START Exercise inputs

/-- The register checks of a write of TRIM.SEL or TRIM.STORE: the rights, the bits that no field has, the register's own rules. -/
theorem wordCheck_trim {a : Nat} (trim : a = 0x604 ∨ a = 0x60C) (s : State) (view : Cfg) (x : Seat) (w : Word) :
    s.wordCheck s view x a w =
      if s.mayWrite x a w = false then 7 else if w &&& ~~~ writableMask a ≠ 0 then 10 else s.sysCheck a w := by
  have masks : writableMask a ≠ 0#32 ∧ rwlMask a = 0 ∧ isRwcReg a = false ∧ isOutReg a = false := by
    rcases trim with rfl | rfl <;> decide
  obtain ⟨writable, rwl, rwc, out⟩ := masks
  have value (u : Word) : regOk view (seatKey x a) u = true := by
    rcases trim with rfl | rfl <;> simp [regOk, seatKey, cellOfAddr, wickOfAddr, bankOfAddr, unitOfAddr, globalRegOk]
  have own : s.ownCheck x a w = s.sysCheck a w := by
    rcases trim with rfl | rfl <;> simp [ownCheck, bankBarred, rwc, cellOrWick, cellOfAddr, wickOfAddr, bankOfAddr]
  have noEntry : ¬ (0xC0000 ≤ a ∧ a < 0xC0100) := by omega
  rw [wordCheck, if_neg (by omega), if_neg (by omega), if_neg (by omega), if_neg (by omega)]
  simp [regCheck, writable, rwl, rwc, out, value, own, noEntry]

theorem mayWrite_trimSel (s : State) (x : Seat) (w : Word) : s.mayWrite x 0x604 w = s.selOk x w := by
  simp [mayWrite, cellOfAddr, wickOfAddr, bankOfAddr, unitOfAddr]

theorem mayWrite_trimStore (s : State) (x : Seat) (w : Word) : s.mayWrite x 0x60C w = true := by
  simp [mayWrite, cellOfAddr, wickOfAddr, bankOfAddr, unitOfAddr]

/-- The register checks of a write of TRIM.SEL come to the rule of R114. -/
theorem wordCheck_trimSel (s : State) (view : Cfg) (x : Seat) (w : Word) :
    s.wordCheck s view x 0x604 w = if s.selOk x w then 0 else 7 := by
  have every : writableMask 0x604 = BitVec.allOnes 32 := by decide
  rw [wordCheck_trim (.inl rfl), mayWrite_trimSel, every]
  cases s.selOk x w <;> simp [sysCheck]

/-- The register checks of a write of TRIM.STORE come to the key and BUSY (R116). -/
theorem wordCheck_trimStore (s : State) (view : Cfg) (x : Seat) (key : BitVec 16) :
    s.wordCheck s view x 0x60C (key.setWidth 32) =
      if key ≠ 0xA5C3 then 10 else if s.isSet TRIM_STORE_BUSY then 12 else 0 := by
  have low : writableMask 0x60C = (BitVec.allOnes 16).setWidth 32 := by decide
  have fits : key.setWidth 32 &&& ~~~ (BitVec.allOnes 16).setWidth 32 = 0 := by
    refine BitVec.eq_of_getLsbD_eq fun i hi => ?_
    rw [BitVec.getLsbD_and, BitVec.getLsbD_not, getLsbD_ones, BitVec.getLsbD_setWidth]
    by_cases field : i < 16
    · simp [field, hi]
    · simp [BitVec.getLsbD_of_ge key i (Nat.le_of_not_lt field)]
  have word : bits (key.setWidth 32) 0 16 = 0xA5C3 ↔ key = 0xA5C3 := by
    simp [bits, ← BitVec.toNat_inj, Nat.mod_eq_of_lt key.isLt]
  rw [wordCheck_trim (.inr rfl), mayWrite_trimStore, low, fits]
  simp [sysCheck, word]

theorem wordEffect_trimStore (s : State) (x : Seat) (w : Word) (q : Nat) (late : Bool) :
    s.wordEffect x 0x60C w q late = s.trimStoreStart x := by
  have nothing : s.storeFields x 0x60C w = s := storeFields_none s x w (by decide) (by decide)
  simp [wordEffect, nothing, ownEffect, cellOfAddr, bankOfAddr, unitOfAddr, sysEffect]

end State

/-! ### A trim store that fails -/

/-- A trim store of seat 0 that waits for its end in a device whose eight spare sectors are taken (R370). -/
def State.storeWithoutSpare : State :=
  ({ State.reset with
      inReset := false, trimStore := some (0, some [(0, 0)]), nv := { State.reset.nv with spares := 0 } }).put TRIM_STORE_BUSY 1

end Sys2Proof.Machine

open Sys2Proof Sys2Proof.Machine

/-- Settles O45: each command's equation in its case, and what the forming of LEVEL counts. -/
theorem digitalInputsFormTheirLevel : Obligations.DigitalInputsFormTheirLevel := by
  unfold Obligations.DigitalInputsFormTheirLevel
  intro s n acq
  refine ⟨fun l => ⟨fun deb => ?noted, fun deb => ?atOnce⟩, fun first => ?first, fun later contact whole => ?later,
    fun later contact en below => ?wire, fun counter mode linked up timed => ?freq, fun namur later en val => ?band⟩
  case noted => exact congrArg Host.Outcome.next (State.comparatorChange_debounced acq deb l)
  case atOnce => exact congrArg Host.Outcome.next (State.comparatorChange_atOnce acq deb l)
  case first =>
    refine ⟨_, congrArg Host.Outcome.next (State.acceptLevel_first acq first), ?_⟩
    simp only [State.cell_modCell_self]
    exact ⟨trivial, trivial, trivial, trivial, State.frame_modCell s n _⟩
  case later =>
    refine ⟨_, congrArg Host.Outcome.next (State.acceptLevel_later acq later), ?_⟩
    obtain ⟨cell, frame⟩ := State.formLevel_forms s n .levelTaken
    have level : s.inputLevel n (s.cell n).levelTaken = ((s.cell n).raw != (s.fget (bankOf n) (CELL_DI_INV n) == 1)) := by
      rw [State.inputLevel_contact contact, FCell.levelTaken, whole]
      rfl
    dsimp only
    rw [cell, level, State.acc_leveled]
    exact ⟨State.leveled_counts s n _ _, rfl, frame⟩
  case wire =>
    refine ⟨_, congrArg Host.Outcome.next
      (State.wireBreakTimer_acquiring acq (State.wireBreakEnabled_contact contact en) later below), ?_⟩
    obtain ⟨cell, frame⟩ := State.formLevel_forms s n (.wireJudged below)
    dsimp only
    rw [cell, State.inputLevel_contact contact, FCell.live_wireJudged, State.live_leveled, State.occ_leveled]
    exact ⟨(s.cell n).live_wireJudged below, fun h => h ▸ (s.cell n).occ_wireJudged, State.leveled_counts s n _ _, frame⟩
  case freq => exact congrArg Host.Outcome.next (State.freqGateEnd_linked acq counter mode linked up timed)
  case band =>
    refine ⟨_, congrArg Host.Outcome.next (State.namurBandTimer_break acq namur later en), ?_⟩
    obtain ⟨cell, frame⟩ := State.formLevel_forms s n .bandBroken
    obtain ⟨live, occ⟩ := (s.cell n).flags_bandBroken
    have level : s.inputLevel n (s.cell n).bandBroken = false := State.inputLevel_namurBreak namur rfl en val
    dsimp only
    rw [cell, level, State.faultBand_leveled, State.live_leveled, State.occ_leveled]
    exact ⟨rfl, live, occ, State.leveled_counts s n _ _, frame⟩

/-- Settles O23: the register checks come to the rules of R114 and R116. -/
theorem trimSelectionAndStore : Obligations.TrimSelectionAndStore := by
  unfold Obligations.TrimSelectionAndStore
  intro s x w q
  refine ⟨fun reaches => ⟨fun own => ?taken, fun foreign => ?foreign⟩,
    fun reaches => ⟨fun idle => ?starts, fun busy => ?busy, fun key wrong => ?wrong⟩⟩
  case taken =>
    have accepts : s.wordCheck s (Cfg.overlay s.pendingCfg [(seatKey x 0x604, w)]) x 0x604 w = 0 := by
      rw [State.wordCheck_trimSel, if_pos ((s.selOk_iff x w).mpr own)]
    obtain ⟨sel, other, rest⟩ := State.selBits_word x w allChans s
    have running : s.inReset = false := State.inReset_of_reaches reaches
    have stays : (s.wordEffect x 0x604 w q.val (decide (32 < q.val))).inReset = false := by
      rw [State.wordEffect_trimSel, rest]
      exact running
    refine ⟨_, congrArg Host.Outcome.next
      (State.seatWrite_accepted reaches (by decide) (by decide) accepts (by decide) stays), ?_⟩
    rw [State.wordEffect_trimSel]
    refine ⟨fun n => ?_, ?_, fun a ha hf => ?_⟩
    · rw [State.word_accepted_ne _ _ (by dsimp only; omega), sel n]
      simp [allChans]
    · simp only [accepted]
      rw [rest]
      rfl
    · rw [State.word_accepted_ne _ _ hf, other a ha]
  case foreign =>
    have refuses : s.wordCheck s (Cfg.overlay s.pendingCfg [(seatKey x 0x604, w)]) x 0x604 w = 7 := by
      rw [State.wordCheck_trimSel, if_neg]
      intro ok
      obtain ⟨n, set, other⟩ := foreign
      exact other ((s.selOk_iff x w).mp ok n set)
    exact State.seatWrite_refuses reaches (by decide) (by decide) refuses (by decide)
  case starts =>
    have accepts : s.wordCheck s (Cfg.overlay s.pendingCfg [(seatKey x 0x60C, (0xA5C3 : BitVec 16).setWidth 32)]) x 0x60C
        ((0xA5C3 : BitVec 16).setWidth 32) = 0 := by
      rw [State.wordCheck_trimStore]
      simp [State.isSet, idle]
    have effect := s.wordEffect_trimStore x ((0xA5C3 : BitVec 16).setWidth 32) q.val (decide (32 < q.val))
    have running : s.inReset = false := State.inReset_of_reaches reaches
    have taken := State.seatWrite_accepted reaches (by decide) (by decide) accepts (by decide) (by rw [effect]; exact running)
    rw [effect] at taken
    exact congrArg Host.Outcome.next taken
  case busy =>
    refine State.seatWrite_refuses reaches (by decide) (by decide) ?_ (by decide)
    rw [State.wordCheck_trimStore]
    simp [State.isSet, busy]
  case wrong =>
    refine State.seatWrite_refuses reaches (by decide) (by decide) ?_ (by decide)
    rw [State.wordCheck_trimStore, if_pos wrong]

END Exercise inputs

> [Assignment]
Using the listing, say how many lines include the word "Obligations", and add nothing else.

> [Expected answer]
4